Identification of Avr loci by genome-wide association
To identify genomic locations that may be linked to virulence on each of the 40 differential lines we performed a genome wide association study (GWAS) using whole genome SNP data of all 62 Pca isolates, including the two reference isolates 12SD80 and 12NC29 . Evaluation of Manhattan plots produced in two independent analyses using either the 12SD80 or 12NC29 primary contig assemblies as the reference detected several regions showing association with virulence on fifteen of the differential lines (Figs 3 and 4 and S7–S10). Importantly, the two analyses on the different genome references were in agreement and identified association peaks for the same set of virulence phenotypes in syntenic regions between the two genomes (S11 Fig). We examined gene content in contig regions with multiple significantly associated SNPs (Table 1). For four differential lines (Pc14, Pc50, Pc51 and Stainless) we found a single peak of highly significant association in a Pca genomic region that was unique to that differential line (Fig 3). This is consistent with each of these lines containing a single resistance gene that recognizes a unique single Avr locus. In each case the genomic regions identified in 12NC29 and 12SD80 were syntenic (S11 Fig). In each of these cases the associated region contained a single predicted secreted effector gene which represents a strong candidate for the corresponding avirulence genes AvrPc14, AvrPc50, AvrPc51 and AvrPcStainless (Table 2). For the differential line TAM-O-405, we detected significant association peaks on two contigs in each of the 12SD80 and 12NC29 assemblies, which may indicate that these contigs are adjacent in the genome and represent a single associated region. Six effector candidates were detected within the associated regions which could represent the AvrTAM-O-405 gene. In each case, sequence differences occurred between the alleles of the Avr gene candidates present in 12NC29 and 12SD80 (Table 2), consistent with their different virulence phenotypes (12NC29 is avirulent and 12SD80 virulent) on all these Pc genes . For instance, the AvrPcStainless allele in 12SD80 contains a 1 bp deletion causing a frameshift, while other variants include amino acid changes.

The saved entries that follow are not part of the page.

-- ==== Sys2Proof/Word.lean ====
section
/-! DEFINITION. The word types of the block (00_scope.md R10, R11) and the pixel of its output. -/

namespace Sys2Proof

/-- A register byte, a VRAM byte or a byte of a transaction (R11). -/
abbrev Byte := BitVec 8

/-- A colour index, 0..15; 0 is transparent (R11, 90_conflicts.md C7). -/
abbrev Colour := BitVec 4

/-- A VRAM table base or mask, 14 bits (R11, R96). -/
abbrev Addr := BitVec 14

/-- A 16-bit operand field of a transaction, or the mode key K (R71, R81). -/
abbrev Half := BitVec 16

/-- One pixel of the output frame: three 8-bit components (R28, R180). -/
structure Rgb where
  r : Byte
  g : Byte
  b : Byte
  deriving DecidableEq, Repr

end Sys2Proof
end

Manhattan plots showing SNP association values for virulence to oat lines Pc14, Pc50, Pc51, Stainless and TAM-0-405 across primary contigs in the 12SD80 and 12NC29 genome assemblies. Highlighted SNPs in orange are derived from contigs with significant association peaks and containing predicted effector genes, whereas SNPs in purple are derived from significant contigs without any predicted effector genes. Red and blue horizontal lines denote Bonferroni significance threshold (α = 0.05/total number of markers) and 5% false discovery rate threshold, respectively.
(A) Manhattan plots showing SNP association values for virulence to Pc48, Pc52, Pc57, and Pc61 across primary contigs in the 12SD80 (contig 134F and 250F) and 12NC29 (contigs 310F and 566F) genome assemblies. Highlighted SNPs in orange indicate contigs with significant association peaks and encoding predicted effector genes, whereas SNPs in purple represent significant contigs without any predicted effector genes. Red and blue horizontal lines denote Bonferroni significance threshold (α = 0.05/total number of markers) and 5% false discovery rate threshold, respectively. (B) Heatmap showing virulence profiles of all isolates collected including 12SD80 and 12NC29 on Pc48, Pc52, Pc57, and Pc61. Infection scores were converted to a numeric scale (0 = resistance shown in yellow to 9 = susceptibility shown in red) for heatmap generation.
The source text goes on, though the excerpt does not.